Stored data
================
-- ==== Sys2Proof/Machine/Flags.lean ====
section
/-! DEFINITION. Flags and lines computed from the state: the mode (spec 10_state.md R22), the events and sources
(60_exceptions.md R262), the three interrupt lines (R263 to R265), and the counts. -/

namespace Sys2Proof.Machine

/-- R22: the controller mode. -/
def mode (s : State) : Mode := if s.mc.slak then .sleep else if s.mc.inak then .init else .normal

/-- R40: the level output `cfg_out`. -/
def cfgOut (s : State) : Cfg := s.cfg

/-- R36: the enable bit `en[k]`. -/
def enabled (s : State) (k : KindIdx) : Bool := s.ntf.en.getLsbD k.val

/-- R210: how many mailboxes are empty. -/
def freeCount (s : State) : Nat := s.mf[0].tme.toNat + s.mf[1].tme.toNat + s.mf[2].tme.toNat

/-- R161: some mailbox is empty. -/
def anyEmpty (s : State) : Bool := s.mf[0].tme || s.mf[1].tme || s.mf[2].tme

/-- R263: some mailbox has its request-complete flag set. -/
def anyComplete (s : State) : Bool := s.mf[0].rqcp || s.mf[1].rqcp || s.mf[2].rqcp

/-- R233: the least mailbox with its request-complete flag set. -/
def firstComplete (s : State) : Option MbIdx :=
  if s.mf[0].rqcp then some 0 else if s.mf[1].rqcp then some 1 else if s.mf[2].rqcp then some 2 else none

/-- R45: FIFO `f` holds a frame. -/
def notEmpty (s : State) (f : FifoIdx) : Bool := s.fifo[f].fmp != 0

/-- R262: the event flag of a mailbox kind `3m + j`. -/
def mbEvent (s : State) (m : MbIdx) (j : Fin 3) : Bool :=
  let x := s.mf[m]
  x.rqcp && (if j = 0 then x.txok else if j = 1 then x.abrt else x.alst || x.terr)

/-- R262: the event flag of a FIFO kind `9 + 3f + j`. -/
def fifoEvent (s : State) (f : FifoIdx) (j : Fin 3) : Bool :=
  if j = 0 then notEmpty s f else if j = 1 then s.fifo[f].full else s.fifo[f].fovr

/-- R262: the event flag of kind `k`. -/
def eventFlag (s : State) (k : KindIdx) : Bool :=
  if h : k.val < 9 then mbEvent s ⟨k.val / 3, by omega⟩ ⟨k.val % 3, by omega⟩
  else if h' : k.val < 15 then fifoEvent s ⟨(k.val - 9) / 3, by omega⟩ ⟨(k.val - 9) % 3, by omega⟩
  else if k.val = 15 then s.err.ewg
  else if k.val = 16 then s.err.epv
  else if k.val = 17 then s.err.bof
  else s.err.merr

/-- R263: the enable the nine mailbox kinds share. -/
def txEnable (s : State) : Bool :=
  enabled s 0 || enabled s 1 || enabled s 2 || enabled s 3 || enabled s 4 || enabled s 5 || enabled s 6 ||
    enabled s 7 || enabled s 8

/-- R262: the enable of a source: shared for the mailbox kinds (R263), `en[k]` for the FIFO kinds,
`errie` and `en[k]` for the error kinds. -/
def sourceEnable (s : State) (k : KindIdx) : Bool :=
  if k.val < 9 then txEnable s else if k.val < 15 then enabled s k else s.ntf.errie && enabled s k

/-- R262: a source is active when its flag and its enable are both 1. -/
def sourceActive (s : State) (k : KindIdx) : Bool := sourceEnable s k && eventFlag s k

/-- R263: the transmit line. -/
def irqTx (s : State) : Bool := txEnable s && anyComplete s

/-- R264, and the FIFO part of R265: some FIFO kind of `f` is enabled and flagged. -/
def irqFifo (s : State) (f : FifoIdx) : Bool :=
  (enabled s (fifoKind f 0) && notEmpty s f) || (enabled s (fifoKind f 1) && s.fifo[f].full) ||
    (enabled s (fifoKind f 2) && s.fifo[f].fovr)

/-- The status part of R265. -/
def irqErr (s : State) : Bool :=
  s.ntf.errie &&
    ((enabled s 15 && s.err.ewg) || (enabled s 16 && s.err.epv) || (enabled s 17 && s.err.bof) ||
      (enabled s 18 && s.err.merr))

/-- R40, R263 to R265: the interrupt line of vector `v`. -/
def irq (s : State) (v : VecIdx) : Bool :=
  if v = 0 then irqTx s else if v = 1 then irqFifo s 0 else irqFifo s 1 || irqErr s

end Sys2Proof.Machine
end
================
Only the lines above from the one with "events and sources" up to and including the one with "def fifoEvent (s" should be repeated, exactly as written.

▶ **Expected output**:
/-! DEFINITION. Flags and lines computed from the state: the mode (spec 10_state.md R22), the events and sources
(60_exceptions.md R262), the three interrupt lines (R263 to R265), and the counts. -/

namespace Sys2Proof.Machine

/-- R22: the controller mode. -/
def mode (s : State) : Mode := if s.mc.slak then .sleep else if s.mc.inak then .init else .normal

/-- R40: the level output `cfg_out`. -/
def cfgOut (s : State) : Cfg := s.cfg

/-- R36: the enable bit `en[k]`. -/
def enabled (s : State) (k : KindIdx) : Bool := s.ntf.en.getLsbD k.val

/-- R210: how many mailboxes are empty. -/
def freeCount (s : State) : Nat := s.mf[0].tme.toNat + s.mf[1].tme.toNat + s.mf[2].tme.toNat

/-- R161: some mailbox is empty. -/
def anyEmpty (s : State) : Bool := s.mf[0].tme || s.mf[1].tme || s.mf[2].tme

/-- R263: some mailbox has its request-complete flag set. -/
def anyComplete (s : State) : Bool := s.mf[0].rqcp || s.mf[1].rqcp || s.mf[2].rqcp

/-- R233: the least mailbox with its request-complete flag set. -/
def firstComplete (s : State) : Option MbIdx :=
  if s.mf[0].rqcp then some 0 else if s.mf[1].rqcp then some 1 else if s.mf[2].rqcp then some 2 else none

/-- R45: FIFO `f` holds a frame. -/
def notEmpty (s : State) (f : FifoIdx) : Bool := s.fifo[f].fmp != 0

/-- R262: the event flag of a mailbox kind `3m + j`. -/
def mbEvent (s : State) (m : MbIdx) (j : Fin 3) : Bool :=
  let x := s.mf[m]
  x.rqcp && (if j = 0 then x.txok else if j = 1 then x.abrt else x.alst || x.terr)

/-- R262: the event flag of a FIFO kind `9 + 3f + j`. -/
def fifoEvent (s : State) (f : FifoIdx) (j : Fin 3) : Bool :=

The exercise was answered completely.